* _Activity_: Among the entries below, take the line with "obtain ⟨hopcode, hi⟩" and the line with "Obligations.IgnoredBitsHaveNoEffect := by", and output them and every line between them exactly, with nothing else.

(Stored items)
■ ■ ■ ■ ■ ■ ■
/-- The operand byte of the encoder is zero in the formats without one (R62). -/
theorem opnd8Field_of_format_ne (i : Instr) (hd : i.op.format ≠ .direct) (hi : i.op.format ≠ .immediate) :
    i.opnd8Field = 0#8 := by
  cases i with
  | ldaa | staa => exact absurd rfl hd
  | ldai => exact absurd rfl hi
  | _ => rfl

/-- The two cells of a valid word decode as the word does, whatever follows them (R36, R50). -/
theorem decodeBytes_wordBytes {w : Word} {i : Instr} (h : decodeWord w = .ok i) (rest : List Byte) :
    decodeBytes (wordBytes w ++ rest) = .ok (i, rest) := by
  simp only [wordBytes, List.cons_append, List.nil_append, decodeBytes, wordBytes_join, h]

/-! ## The statements -/

/-- Settles O1: each field is read back from the bits the encoder writes for it. -/
theorem encodedInstructionDecodes : Obligations.EncodedInstructionDecodes := fun i rest =>
  ⟨decodeWord_encode i, decodeBytes_wordBytes (decodeWord_encode i) rest⟩

/-- Settles O2, by format: a mask is all ones on the fields the format keeps and zero on the others. -/
theorem decodedWordReencodes : Obligations.DecodedWordReencodes := by
  intro w i h
  obtain ⟨hopcode, hi⟩ := opcode_and_withOperands_of_decodeWord h
  rw [← hi, encode_withOperands, withOperands_op, hopcode]
  cases i.op.format with
  | implicit =>
    have hmask := and_append_fields w (BitVec.allOnes 5) 0#3 0#8
    rw [BitVec.and_allOnes, BitVec.and_zero, BitVec.and_zero] at hmask
    exact hmask.symm
  | register =>
    have hmask := and_append_fields w (BitVec.allOnes 5) (BitVec.allOnes 3) 0#8
    rw [BitVec.and_allOnes, BitVec.and_allOnes, BitVec.and_zero] at hmask
    exact hmask.symm
  | direct | immediate =>
    have hmask := and_append_fields w (BitVec.allOnes 5) 0#3 (BitVec.allOnes 8)
    rw [BitVec.and_allOnes, BitVec.and_zero, BitVec.and_allOnes] at hmask
    exact hmask.symm

/-- Settles O5: the decoder reads the opcode and the field of its format, and the encoder writes no other. -/
theorem ignoredBitsHaveNoEffect : Obligations.IgnoredBitsHaveNoEffect := by
  refine ⟨fun w w' h hvalid => (isValid_congr_opcodeOf h.symm).trans hvalid, ?_, fun i => ⟨?_, ?_, ?_⟩⟩
  · intro w w' h hrf hopnd
    simp only [formatOf] at hrf hopnd
    rw [decodeWord, decodeWord, ← h]
    cases hop : opOf (opcodeOf w) with
    | none => rfl
    | some op =>
      simp only [hop, Option.map_some, Option.some.injEq] at hrf hopnd
      exact congrArg Except.ok (withOperands_congr op w w' (fun hf => congrArg BitVec.toFin (hrf hf)) hopnd)
  · intro hf
    apply BitVec.eq_of_toNat_eq
    simp only [BitVec.extractLsb'_toNat, encode_toNat, rfField_of_format_ne i (by simp [hf]),
      opnd8Field_of_format_ne i (by simp [hf]) (by simp [hf]), BitVec.toNat_ofNat, Nat.shiftRight_zero]
    omega
  · intro hf
    rw [← opnd8Field_of_format_ne i (by simp [hf]) (by simp [hf])]
    exact opnd8Of_append ..
  · intro hf
    rw [← rfField_of_format_ne i (by rcases hf with hf | hf <;> simp [hf])]
    exact rfBits_append ..

/-- Settles O6: the decoder computes on the eight words. -/
theorem writtenOutWordsDecode : Obligations.WrittenOutWordsDecode :=
  ⟨rfl, rfl, rfl, rfl, rfl, rfl, rfl, rfl⟩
■ ■ ■ ■ ■ ■ ■
* _Worked solution_:
  obtain ⟨hopcode, hi⟩ := opcode_and_withOperands_of_decodeWord h
  rw [← hi, encode_withOperands, withOperands_op, hopcode]
  cases i.op.format with
  | implicit =>
    have hmask := and_append_fields w (BitVec.allOnes 5) 0#3 0#8
    rw [BitVec.and_allOnes, BitVec.and_zero, BitVec.and_zero] at hmask
    exact hmask.symm
  | register =>
    have hmask := and_append_fields w (BitVec.allOnes 5) (BitVec.allOnes 3) 0#8
    rw [BitVec.and_allOnes, BitVec.and_allOnes, BitVec.and_zero] at hmask
    exact hmask.symm
  | direct | immediate =>
    have hmask := and_append_fields w (BitVec.allOnes 5) 0#3 (BitVec.allOnes 8)
    rw [BitVec.and_allOnes, BitVec.and_zero, BitVec.and_allOnes] at hmask
    exact hmask.symm

/-- Settles O5: the decoder reads the opcode and the field of its format, and the encoder writes no other. -/
theorem ignoredBitsHaveNoEffect : Obligations.IgnoredBitsHaveNoEffect := by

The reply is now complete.